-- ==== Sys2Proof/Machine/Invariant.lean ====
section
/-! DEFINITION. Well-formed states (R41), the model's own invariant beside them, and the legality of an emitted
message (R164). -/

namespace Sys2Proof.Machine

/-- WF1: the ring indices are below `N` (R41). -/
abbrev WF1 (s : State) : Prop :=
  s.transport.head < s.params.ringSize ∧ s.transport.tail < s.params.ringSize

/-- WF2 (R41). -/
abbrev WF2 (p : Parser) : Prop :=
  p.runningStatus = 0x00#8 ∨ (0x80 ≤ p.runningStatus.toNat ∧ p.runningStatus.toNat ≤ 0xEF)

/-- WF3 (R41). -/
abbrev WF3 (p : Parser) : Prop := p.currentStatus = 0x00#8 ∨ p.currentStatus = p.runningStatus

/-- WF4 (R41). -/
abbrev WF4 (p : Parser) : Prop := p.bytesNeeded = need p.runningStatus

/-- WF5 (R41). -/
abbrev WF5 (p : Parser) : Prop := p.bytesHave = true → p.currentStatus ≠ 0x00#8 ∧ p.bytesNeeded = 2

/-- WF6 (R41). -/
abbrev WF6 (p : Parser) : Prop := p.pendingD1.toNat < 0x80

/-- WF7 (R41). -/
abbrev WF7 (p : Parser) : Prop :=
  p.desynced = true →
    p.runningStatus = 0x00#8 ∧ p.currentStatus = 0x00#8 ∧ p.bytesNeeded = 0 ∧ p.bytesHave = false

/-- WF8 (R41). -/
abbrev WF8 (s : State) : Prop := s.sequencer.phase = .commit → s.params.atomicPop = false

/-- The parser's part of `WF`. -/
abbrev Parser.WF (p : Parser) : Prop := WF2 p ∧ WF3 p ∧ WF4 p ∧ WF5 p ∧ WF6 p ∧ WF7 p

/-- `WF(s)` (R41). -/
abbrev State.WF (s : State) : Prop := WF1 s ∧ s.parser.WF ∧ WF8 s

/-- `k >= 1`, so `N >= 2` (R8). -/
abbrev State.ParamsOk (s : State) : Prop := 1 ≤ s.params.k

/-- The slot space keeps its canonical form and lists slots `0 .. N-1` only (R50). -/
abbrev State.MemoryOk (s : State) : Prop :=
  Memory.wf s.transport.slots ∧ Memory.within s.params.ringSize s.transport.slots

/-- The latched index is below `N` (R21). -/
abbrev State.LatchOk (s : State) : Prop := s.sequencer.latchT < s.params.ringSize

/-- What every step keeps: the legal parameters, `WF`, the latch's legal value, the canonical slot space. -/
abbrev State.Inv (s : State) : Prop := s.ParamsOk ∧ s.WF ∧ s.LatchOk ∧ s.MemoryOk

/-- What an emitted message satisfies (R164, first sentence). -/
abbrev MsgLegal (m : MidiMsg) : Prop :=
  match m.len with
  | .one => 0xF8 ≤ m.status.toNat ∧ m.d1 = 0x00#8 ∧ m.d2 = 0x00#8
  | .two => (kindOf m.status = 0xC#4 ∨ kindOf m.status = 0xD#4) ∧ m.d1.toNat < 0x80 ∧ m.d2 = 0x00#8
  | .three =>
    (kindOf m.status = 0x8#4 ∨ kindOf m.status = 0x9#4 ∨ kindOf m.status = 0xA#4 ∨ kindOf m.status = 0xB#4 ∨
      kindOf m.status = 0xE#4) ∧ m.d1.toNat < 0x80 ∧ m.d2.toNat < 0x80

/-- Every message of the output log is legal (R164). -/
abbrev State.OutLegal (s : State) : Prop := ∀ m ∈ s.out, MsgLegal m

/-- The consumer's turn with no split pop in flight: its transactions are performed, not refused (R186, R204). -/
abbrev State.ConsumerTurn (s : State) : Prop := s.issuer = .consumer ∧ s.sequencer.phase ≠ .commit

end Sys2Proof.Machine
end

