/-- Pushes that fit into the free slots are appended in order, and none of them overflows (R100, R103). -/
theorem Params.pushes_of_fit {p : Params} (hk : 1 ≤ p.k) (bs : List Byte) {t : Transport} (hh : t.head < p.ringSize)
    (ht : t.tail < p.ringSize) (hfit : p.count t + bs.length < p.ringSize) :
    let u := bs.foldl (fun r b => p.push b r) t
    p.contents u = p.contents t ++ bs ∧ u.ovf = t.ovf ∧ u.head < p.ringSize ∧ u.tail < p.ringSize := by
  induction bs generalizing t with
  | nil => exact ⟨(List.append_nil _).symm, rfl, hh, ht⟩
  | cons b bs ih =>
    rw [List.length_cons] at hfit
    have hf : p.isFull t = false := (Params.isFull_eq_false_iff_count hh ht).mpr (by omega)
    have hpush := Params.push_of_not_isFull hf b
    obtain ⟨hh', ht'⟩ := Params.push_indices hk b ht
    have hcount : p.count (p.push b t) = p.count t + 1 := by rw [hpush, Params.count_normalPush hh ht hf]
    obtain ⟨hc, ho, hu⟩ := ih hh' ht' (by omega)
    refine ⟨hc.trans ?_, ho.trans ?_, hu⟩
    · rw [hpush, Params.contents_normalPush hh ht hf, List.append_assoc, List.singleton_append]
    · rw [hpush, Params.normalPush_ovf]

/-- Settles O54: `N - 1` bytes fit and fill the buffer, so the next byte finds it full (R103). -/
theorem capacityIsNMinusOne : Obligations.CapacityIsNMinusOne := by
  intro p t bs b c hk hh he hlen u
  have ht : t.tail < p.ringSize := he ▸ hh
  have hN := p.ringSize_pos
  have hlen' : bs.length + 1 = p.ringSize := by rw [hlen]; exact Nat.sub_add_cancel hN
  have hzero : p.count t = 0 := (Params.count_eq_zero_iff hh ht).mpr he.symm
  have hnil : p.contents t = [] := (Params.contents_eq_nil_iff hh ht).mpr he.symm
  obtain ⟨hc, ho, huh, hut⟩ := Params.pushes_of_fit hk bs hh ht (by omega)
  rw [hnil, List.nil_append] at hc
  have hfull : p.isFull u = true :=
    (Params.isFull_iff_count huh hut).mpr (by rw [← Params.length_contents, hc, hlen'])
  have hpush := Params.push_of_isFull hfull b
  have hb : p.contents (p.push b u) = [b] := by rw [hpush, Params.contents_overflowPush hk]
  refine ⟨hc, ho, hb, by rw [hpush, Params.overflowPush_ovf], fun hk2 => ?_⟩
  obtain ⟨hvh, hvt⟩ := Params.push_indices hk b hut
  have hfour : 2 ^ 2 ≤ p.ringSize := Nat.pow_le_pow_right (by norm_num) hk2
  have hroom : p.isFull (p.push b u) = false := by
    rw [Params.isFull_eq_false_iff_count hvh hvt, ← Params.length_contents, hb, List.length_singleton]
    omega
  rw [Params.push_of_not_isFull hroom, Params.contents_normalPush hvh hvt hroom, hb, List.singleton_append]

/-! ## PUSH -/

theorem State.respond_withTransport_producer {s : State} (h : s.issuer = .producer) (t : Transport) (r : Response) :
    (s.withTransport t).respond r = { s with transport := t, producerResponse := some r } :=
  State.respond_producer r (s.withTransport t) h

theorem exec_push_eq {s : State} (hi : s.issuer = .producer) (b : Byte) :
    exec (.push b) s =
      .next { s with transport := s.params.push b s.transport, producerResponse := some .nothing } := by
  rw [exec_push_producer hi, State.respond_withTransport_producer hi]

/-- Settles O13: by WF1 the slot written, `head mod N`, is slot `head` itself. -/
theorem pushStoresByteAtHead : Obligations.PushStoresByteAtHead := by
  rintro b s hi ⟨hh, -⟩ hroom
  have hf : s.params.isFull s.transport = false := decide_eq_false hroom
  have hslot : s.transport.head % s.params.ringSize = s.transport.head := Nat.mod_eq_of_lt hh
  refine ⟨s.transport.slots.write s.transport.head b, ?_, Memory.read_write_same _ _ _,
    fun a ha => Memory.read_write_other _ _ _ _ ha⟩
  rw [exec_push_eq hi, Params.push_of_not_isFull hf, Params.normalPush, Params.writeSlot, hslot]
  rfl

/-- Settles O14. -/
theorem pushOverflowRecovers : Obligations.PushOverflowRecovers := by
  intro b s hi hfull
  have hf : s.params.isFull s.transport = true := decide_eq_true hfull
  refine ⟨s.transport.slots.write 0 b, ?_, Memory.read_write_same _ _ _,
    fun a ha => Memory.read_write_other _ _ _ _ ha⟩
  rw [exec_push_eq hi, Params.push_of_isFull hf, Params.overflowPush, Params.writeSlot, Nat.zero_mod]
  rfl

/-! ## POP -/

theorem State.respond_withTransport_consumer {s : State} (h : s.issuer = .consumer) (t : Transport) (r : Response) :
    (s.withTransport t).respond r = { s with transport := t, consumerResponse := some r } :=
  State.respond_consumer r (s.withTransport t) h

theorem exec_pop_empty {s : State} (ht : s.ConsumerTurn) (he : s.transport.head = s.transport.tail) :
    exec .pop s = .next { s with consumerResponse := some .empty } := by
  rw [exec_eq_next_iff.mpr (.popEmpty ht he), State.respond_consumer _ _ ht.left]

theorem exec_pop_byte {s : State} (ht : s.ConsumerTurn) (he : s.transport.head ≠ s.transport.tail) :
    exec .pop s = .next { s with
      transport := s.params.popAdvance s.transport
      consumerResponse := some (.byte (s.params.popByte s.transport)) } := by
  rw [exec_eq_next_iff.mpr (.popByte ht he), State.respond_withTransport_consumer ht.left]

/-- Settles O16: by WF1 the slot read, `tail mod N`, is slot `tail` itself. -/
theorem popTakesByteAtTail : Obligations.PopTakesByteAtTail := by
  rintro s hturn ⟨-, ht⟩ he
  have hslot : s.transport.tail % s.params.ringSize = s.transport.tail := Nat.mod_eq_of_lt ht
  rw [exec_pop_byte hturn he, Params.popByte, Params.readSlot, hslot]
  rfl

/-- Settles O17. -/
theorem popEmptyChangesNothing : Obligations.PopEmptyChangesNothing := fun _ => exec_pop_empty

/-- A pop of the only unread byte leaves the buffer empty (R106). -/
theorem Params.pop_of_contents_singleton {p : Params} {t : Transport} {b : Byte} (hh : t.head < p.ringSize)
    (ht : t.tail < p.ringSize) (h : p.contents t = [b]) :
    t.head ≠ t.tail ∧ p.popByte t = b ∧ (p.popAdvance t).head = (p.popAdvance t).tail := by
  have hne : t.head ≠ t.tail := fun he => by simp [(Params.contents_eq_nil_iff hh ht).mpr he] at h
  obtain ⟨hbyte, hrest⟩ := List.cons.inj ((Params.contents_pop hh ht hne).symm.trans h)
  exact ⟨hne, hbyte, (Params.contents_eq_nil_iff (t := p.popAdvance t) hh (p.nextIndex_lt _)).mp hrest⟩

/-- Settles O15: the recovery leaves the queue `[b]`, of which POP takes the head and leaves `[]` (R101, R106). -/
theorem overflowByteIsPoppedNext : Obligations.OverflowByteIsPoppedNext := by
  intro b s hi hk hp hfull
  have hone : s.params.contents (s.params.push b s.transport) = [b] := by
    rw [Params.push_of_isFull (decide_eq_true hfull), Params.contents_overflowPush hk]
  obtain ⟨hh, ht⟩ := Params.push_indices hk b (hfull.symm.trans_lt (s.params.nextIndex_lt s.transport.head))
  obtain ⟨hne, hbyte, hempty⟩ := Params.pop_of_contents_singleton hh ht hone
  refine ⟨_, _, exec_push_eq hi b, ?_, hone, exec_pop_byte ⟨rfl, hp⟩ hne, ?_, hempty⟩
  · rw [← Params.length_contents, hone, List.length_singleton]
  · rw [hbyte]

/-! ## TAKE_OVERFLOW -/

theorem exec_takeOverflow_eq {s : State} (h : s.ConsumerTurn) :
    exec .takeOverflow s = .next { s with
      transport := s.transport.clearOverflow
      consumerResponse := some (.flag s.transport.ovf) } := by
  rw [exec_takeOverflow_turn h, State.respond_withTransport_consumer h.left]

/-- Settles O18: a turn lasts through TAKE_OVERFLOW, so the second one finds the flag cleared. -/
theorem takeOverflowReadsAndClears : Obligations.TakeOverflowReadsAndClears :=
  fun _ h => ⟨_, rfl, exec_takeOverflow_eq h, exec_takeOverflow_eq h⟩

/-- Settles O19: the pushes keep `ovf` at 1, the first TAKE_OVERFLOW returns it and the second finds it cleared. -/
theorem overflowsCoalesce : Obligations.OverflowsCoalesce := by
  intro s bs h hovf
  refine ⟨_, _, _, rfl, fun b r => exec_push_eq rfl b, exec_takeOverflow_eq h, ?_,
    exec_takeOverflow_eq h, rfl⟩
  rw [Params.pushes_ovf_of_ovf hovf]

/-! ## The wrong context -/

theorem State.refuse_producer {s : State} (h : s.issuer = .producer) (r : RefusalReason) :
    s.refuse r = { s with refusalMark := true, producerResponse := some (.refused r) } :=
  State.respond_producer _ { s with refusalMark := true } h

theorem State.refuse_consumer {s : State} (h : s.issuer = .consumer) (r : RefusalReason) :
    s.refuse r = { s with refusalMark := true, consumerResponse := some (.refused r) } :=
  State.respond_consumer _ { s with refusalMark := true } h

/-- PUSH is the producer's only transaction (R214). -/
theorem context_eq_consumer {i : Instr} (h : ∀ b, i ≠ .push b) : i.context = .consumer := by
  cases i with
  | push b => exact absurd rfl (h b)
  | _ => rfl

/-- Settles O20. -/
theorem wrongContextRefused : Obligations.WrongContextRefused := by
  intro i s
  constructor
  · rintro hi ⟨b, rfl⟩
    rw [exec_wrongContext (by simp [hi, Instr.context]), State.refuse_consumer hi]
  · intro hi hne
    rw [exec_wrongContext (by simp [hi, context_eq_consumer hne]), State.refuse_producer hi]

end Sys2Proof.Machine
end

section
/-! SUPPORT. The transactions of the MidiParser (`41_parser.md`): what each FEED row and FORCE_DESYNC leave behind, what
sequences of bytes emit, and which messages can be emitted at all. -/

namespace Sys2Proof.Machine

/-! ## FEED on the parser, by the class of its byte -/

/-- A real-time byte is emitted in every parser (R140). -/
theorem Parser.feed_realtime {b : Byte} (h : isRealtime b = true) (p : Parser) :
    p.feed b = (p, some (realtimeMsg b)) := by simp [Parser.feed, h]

□ □ □ □

# EXERCISE DESCRIPTION:
Everything starting at the line containing "message (R164). -/" and ending at the line containing "match m.len with" in the records above should be repeated exactly, and only that.

# ANSWER FOR THIS EXERCISE:
message (R164). -/

namespace Sys2Proof.Machine

/-- WF1: the ring indices are below `N` (R41). -/
abbrev WF1 (s : State) : Prop :=
  s.transport.head < s.params.ringSize ∧ s.transport.tail < s.params.ringSize

/-- WF2 (R41). -/
abbrev WF2 (p : Parser) : Prop :=
  p.runningStatus = 0x00#8 ∨ (0x80 ≤ p.runningStatus.toNat ∧ p.runningStatus.toNat ≤ 0xEF)

/-- WF3 (R41). -/
abbrev WF3 (p : Parser) : Prop := p.currentStatus = 0x00#8 ∨ p.currentStatus = p.runningStatus

/-- WF4 (R41). -/
abbrev WF4 (p : Parser) : Prop := p.bytesNeeded = need p.runningStatus

/-- WF5 (R41). -/
abbrev WF5 (p : Parser) : Prop := p.bytesHave = true → p.currentStatus ≠ 0x00#8 ∧ p.bytesNeeded = 2

/-- WF6 (R41). -/
abbrev WF6 (p : Parser) : Prop := p.pendingD1.toNat < 0x80

/-- WF7 (R41). -/
abbrev WF7 (p : Parser) : Prop :=
  p.desynced = true →
    p.runningStatus = 0x00#8 ∧ p.currentStatus = 0x00#8 ∧ p.bytesNeeded = 0 ∧ p.bytesHave = false

/-- WF8 (R41). -/
abbrev WF8 (s : State) : Prop := s.sequencer.phase = .commit → s.params.atomicPop = false

/-- The parser's part of `WF`. -/
abbrev Parser.WF (p : Parser) : Prop := WF2 p ∧ WF3 p ∧ WF4 p ∧ WF5 p ∧ WF6 p ∧ WF7 p

/-- `WF(s)` (R41). -/
abbrev State.WF (s : State) : Prop := WF1 s ∧ s.parser.WF ∧ WF8 s

/-- `k >= 1`, so `N >= 2` (R8). -/
abbrev State.ParamsOk (s : State) : Prop := 1 ≤ s.params.k

/-- The slot space keeps its canonical form and lists slots `0 .. N-1` only (R50). -/
abbrev State.MemoryOk (s : State) : Prop :=
  Memory.wf s.transport.slots ∧ Memory.within s.params.ringSize s.transport.slots

/-- The latched index is below `N` (R21). -/
abbrev State.LatchOk (s : State) : Prop := s.sequencer.latchT < s.params.ringSize

/-- What every step keeps: the legal parameters, `WF`, the latch's legal value, the canonical slot space. -/
abbrev State.Inv (s : State) : Prop := s.ParamsOk ∧ s.WF ∧ s.LatchOk ∧ s.MemoryOk

/-- What an emitted message satisfies (R164, first sentence). -/
abbrev MsgLegal (m : MidiMsg) : Prop :=
  match m.len with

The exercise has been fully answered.